[Dataset entries]
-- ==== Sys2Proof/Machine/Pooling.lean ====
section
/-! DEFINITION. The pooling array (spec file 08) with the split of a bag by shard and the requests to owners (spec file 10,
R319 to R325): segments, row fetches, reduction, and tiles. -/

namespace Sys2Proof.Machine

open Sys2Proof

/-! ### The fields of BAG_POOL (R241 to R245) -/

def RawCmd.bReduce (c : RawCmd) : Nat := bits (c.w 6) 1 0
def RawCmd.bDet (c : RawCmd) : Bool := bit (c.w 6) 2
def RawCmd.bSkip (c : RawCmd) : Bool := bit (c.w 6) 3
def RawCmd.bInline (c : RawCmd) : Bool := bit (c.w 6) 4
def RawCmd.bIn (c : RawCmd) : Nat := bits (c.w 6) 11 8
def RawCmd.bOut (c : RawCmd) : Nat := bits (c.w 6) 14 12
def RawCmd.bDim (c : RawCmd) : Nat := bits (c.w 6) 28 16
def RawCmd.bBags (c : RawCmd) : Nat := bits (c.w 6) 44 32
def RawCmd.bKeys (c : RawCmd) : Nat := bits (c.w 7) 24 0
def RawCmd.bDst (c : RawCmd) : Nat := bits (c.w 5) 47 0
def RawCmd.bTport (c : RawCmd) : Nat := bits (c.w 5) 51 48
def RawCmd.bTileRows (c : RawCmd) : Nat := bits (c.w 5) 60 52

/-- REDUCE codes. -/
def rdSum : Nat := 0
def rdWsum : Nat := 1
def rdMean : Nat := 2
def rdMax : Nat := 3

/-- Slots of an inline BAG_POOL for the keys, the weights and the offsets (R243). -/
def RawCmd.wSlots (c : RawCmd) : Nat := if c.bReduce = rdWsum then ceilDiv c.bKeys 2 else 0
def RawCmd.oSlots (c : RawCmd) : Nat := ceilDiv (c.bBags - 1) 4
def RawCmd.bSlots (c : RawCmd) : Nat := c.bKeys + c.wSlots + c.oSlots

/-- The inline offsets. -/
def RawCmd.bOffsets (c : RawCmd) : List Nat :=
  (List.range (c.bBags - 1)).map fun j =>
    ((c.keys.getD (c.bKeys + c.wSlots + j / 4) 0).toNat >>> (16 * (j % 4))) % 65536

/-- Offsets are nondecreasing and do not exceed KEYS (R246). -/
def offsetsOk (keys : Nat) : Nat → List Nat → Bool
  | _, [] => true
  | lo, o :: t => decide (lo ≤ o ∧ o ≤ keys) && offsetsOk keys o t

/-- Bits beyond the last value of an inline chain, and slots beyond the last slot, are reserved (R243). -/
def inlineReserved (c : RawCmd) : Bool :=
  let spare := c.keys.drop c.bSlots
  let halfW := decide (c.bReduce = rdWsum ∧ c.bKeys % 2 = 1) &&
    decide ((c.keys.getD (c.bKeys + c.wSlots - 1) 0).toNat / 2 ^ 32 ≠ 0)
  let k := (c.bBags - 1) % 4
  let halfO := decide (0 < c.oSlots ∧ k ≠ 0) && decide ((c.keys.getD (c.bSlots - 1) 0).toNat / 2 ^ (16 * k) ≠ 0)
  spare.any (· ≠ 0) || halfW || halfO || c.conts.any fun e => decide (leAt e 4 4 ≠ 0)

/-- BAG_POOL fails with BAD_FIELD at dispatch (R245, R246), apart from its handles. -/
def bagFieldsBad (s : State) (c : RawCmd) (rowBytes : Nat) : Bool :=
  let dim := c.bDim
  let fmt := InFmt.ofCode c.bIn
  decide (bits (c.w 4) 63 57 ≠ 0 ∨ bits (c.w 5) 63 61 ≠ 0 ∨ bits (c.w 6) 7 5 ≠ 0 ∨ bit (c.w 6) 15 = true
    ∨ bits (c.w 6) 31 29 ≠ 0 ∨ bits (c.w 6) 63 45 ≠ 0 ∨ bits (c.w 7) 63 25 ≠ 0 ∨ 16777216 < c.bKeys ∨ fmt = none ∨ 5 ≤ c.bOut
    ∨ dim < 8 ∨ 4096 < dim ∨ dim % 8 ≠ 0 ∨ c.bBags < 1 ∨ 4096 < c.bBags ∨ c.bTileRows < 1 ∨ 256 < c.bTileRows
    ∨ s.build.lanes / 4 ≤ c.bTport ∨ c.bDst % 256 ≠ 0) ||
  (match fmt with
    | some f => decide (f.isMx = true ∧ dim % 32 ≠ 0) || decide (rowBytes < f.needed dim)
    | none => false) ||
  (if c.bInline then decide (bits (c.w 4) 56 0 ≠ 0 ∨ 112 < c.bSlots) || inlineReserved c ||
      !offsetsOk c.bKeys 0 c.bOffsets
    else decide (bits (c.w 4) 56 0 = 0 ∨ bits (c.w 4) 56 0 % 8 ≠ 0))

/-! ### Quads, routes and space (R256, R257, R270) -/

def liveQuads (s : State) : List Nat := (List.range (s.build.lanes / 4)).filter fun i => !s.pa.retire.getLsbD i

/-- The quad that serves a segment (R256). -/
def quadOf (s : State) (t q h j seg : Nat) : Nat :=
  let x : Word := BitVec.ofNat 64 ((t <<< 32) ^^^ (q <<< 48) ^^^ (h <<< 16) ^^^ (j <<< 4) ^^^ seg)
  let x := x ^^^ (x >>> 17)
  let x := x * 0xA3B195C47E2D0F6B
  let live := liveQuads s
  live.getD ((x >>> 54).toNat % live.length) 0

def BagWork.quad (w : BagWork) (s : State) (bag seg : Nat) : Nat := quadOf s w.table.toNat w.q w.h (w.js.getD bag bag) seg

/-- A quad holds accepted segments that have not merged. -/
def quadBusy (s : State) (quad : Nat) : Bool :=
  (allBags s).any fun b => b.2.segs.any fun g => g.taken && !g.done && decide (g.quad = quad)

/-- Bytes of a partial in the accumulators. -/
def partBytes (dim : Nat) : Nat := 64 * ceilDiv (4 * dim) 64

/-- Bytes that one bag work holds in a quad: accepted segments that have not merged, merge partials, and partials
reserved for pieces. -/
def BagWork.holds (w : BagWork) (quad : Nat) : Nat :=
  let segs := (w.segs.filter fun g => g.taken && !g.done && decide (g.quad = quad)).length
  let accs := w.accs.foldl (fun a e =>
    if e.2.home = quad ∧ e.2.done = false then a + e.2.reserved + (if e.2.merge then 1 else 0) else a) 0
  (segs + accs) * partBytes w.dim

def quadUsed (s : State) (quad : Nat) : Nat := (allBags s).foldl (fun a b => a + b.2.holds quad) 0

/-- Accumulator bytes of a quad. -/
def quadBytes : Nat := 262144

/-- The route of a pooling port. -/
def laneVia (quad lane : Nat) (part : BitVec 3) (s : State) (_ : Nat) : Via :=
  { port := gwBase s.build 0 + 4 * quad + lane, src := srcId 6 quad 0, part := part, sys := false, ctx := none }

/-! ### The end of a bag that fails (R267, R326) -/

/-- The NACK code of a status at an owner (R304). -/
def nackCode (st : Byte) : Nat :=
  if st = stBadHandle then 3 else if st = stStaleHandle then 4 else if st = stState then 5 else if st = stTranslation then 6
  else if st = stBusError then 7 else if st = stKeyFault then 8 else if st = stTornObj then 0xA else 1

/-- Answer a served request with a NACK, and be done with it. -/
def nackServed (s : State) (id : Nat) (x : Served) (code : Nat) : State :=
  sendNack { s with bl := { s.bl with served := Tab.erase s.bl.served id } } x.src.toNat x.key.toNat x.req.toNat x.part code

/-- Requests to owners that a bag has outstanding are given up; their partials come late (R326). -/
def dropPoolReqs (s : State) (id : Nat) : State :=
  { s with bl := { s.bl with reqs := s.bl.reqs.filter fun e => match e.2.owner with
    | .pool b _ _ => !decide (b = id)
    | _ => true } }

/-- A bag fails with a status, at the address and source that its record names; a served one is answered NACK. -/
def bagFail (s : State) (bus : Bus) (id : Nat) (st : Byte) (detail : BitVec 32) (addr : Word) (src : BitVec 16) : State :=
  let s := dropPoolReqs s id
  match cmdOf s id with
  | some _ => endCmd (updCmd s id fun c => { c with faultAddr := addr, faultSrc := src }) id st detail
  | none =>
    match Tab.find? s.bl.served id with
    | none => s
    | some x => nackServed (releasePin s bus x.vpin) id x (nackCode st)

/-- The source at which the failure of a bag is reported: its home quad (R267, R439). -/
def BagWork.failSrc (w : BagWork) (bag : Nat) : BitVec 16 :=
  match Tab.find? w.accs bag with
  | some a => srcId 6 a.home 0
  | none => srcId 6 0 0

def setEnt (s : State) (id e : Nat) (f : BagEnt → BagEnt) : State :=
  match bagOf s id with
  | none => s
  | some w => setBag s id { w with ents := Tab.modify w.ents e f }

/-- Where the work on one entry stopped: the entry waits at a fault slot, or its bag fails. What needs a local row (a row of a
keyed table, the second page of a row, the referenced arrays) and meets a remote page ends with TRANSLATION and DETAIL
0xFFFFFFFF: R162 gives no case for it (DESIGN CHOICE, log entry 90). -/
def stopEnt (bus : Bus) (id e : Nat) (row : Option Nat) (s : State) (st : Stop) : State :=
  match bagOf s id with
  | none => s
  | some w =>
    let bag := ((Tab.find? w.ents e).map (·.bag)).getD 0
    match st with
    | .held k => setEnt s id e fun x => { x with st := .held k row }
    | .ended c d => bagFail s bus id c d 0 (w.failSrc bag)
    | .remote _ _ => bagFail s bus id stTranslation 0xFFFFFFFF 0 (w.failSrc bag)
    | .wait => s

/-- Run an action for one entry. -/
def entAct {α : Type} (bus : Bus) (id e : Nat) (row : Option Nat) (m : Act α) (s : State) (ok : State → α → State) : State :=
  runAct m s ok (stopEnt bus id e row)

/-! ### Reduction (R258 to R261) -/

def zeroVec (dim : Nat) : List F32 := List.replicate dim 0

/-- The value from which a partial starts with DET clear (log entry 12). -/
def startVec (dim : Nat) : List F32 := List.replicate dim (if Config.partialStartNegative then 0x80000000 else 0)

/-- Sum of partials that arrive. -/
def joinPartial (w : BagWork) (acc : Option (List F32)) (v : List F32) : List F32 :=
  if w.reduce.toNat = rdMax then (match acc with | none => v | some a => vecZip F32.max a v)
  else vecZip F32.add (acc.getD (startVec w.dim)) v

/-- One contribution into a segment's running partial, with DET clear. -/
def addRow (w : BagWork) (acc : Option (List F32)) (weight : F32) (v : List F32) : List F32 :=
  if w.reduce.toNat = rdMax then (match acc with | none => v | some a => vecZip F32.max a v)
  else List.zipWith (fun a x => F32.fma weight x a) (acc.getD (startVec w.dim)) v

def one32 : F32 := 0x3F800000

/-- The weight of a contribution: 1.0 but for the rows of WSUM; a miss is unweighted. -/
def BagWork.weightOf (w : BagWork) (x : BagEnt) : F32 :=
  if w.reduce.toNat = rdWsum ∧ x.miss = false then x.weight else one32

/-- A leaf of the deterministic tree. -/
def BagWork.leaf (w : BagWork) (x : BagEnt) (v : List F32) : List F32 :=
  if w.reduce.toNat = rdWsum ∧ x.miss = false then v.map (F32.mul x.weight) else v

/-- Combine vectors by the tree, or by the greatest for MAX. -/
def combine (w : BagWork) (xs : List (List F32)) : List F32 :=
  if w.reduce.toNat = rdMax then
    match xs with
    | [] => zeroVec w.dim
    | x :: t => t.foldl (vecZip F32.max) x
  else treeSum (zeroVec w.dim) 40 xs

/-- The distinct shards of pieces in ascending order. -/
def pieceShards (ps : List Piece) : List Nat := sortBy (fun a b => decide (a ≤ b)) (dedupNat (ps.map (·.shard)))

Aim of the exercise => Please copy only these lines, exactly: the first line of the records through the line containing "let k := (c.bBags - 1) % 4", ends included.

Answer box =>
-- ==== Sys2Proof/Machine/Pooling.lean ====
section
/-! DEFINITION. The pooling array (spec file 08) with the split of a bag by shard and the requests to owners (spec file 10,
R319 to R325): segments, row fetches, reduction, and tiles. -/

namespace Sys2Proof.Machine

open Sys2Proof

/-! ### The fields of BAG_POOL (R241 to R245) -/

def RawCmd.bReduce (c : RawCmd) : Nat := bits (c.w 6) 1 0
def RawCmd.bDet (c : RawCmd) : Bool := bit (c.w 6) 2
def RawCmd.bSkip (c : RawCmd) : Bool := bit (c.w 6) 3
def RawCmd.bInline (c : RawCmd) : Bool := bit (c.w 6) 4
def RawCmd.bIn (c : RawCmd) : Nat := bits (c.w 6) 11 8
def RawCmd.bOut (c : RawCmd) : Nat := bits (c.w 6) 14 12
def RawCmd.bDim (c : RawCmd) : Nat := bits (c.w 6) 28 16
def RawCmd.bBags (c : RawCmd) : Nat := bits (c.w 6) 44 32
def RawCmd.bKeys (c : RawCmd) : Nat := bits (c.w 7) 24 0
def RawCmd.bDst (c : RawCmd) : Nat := bits (c.w 5) 47 0
def RawCmd.bTport (c : RawCmd) : Nat := bits (c.w 5) 51 48
def RawCmd.bTileRows (c : RawCmd) : Nat := bits (c.w 5) 60 52

/-- REDUCE codes. -/
def rdSum : Nat := 0
def rdWsum : Nat := 1
def rdMean : Nat := 2
def rdMax : Nat := 3

/-- Slots of an inline BAG_POOL for the keys, the weights and the offsets (R243). -/
def RawCmd.wSlots (c : RawCmd) : Nat := if c.bReduce = rdWsum then ceilDiv c.bKeys 2 else 0
def RawCmd.oSlots (c : RawCmd) : Nat := ceilDiv (c.bBags - 1) 4
def RawCmd.bSlots (c : RawCmd) : Nat := c.bKeys + c.wSlots + c.oSlots

/-- The inline offsets. -/
def RawCmd.bOffsets (c : RawCmd) : List Nat :=
  (List.range (c.bBags - 1)).map fun j =>
    ((c.keys.getD (c.bKeys + c.wSlots + j / 4) 0).toNat >>> (16 * (j % 4))) % 65536

/-- Offsets are nondecreasing and do not exceed KEYS (R246). -/
def offsetsOk (keys : Nat) : Nat → List Nat → Bool
  | _, [] => true
  | lo, o :: t => decide (lo ≤ o ∧ o ≤ keys) && offsetsOk keys o t

/-- Bits beyond the last value of an inline chain, and slots beyond the last slot, are reserved (R243). -/
def inlineReserved (c : RawCmd) : Bool :=
  let spare := c.keys.drop c.bSlots
  let halfW := decide (c.bReduce = rdWsum ∧ c.bKeys % 2 = 1) &&
    decide ((c.keys.getD (c.bKeys + c.wSlots - 1) 0).toNat / 2 ^ 32 ≠ 0)
  let k := (c.bBags - 1) % 4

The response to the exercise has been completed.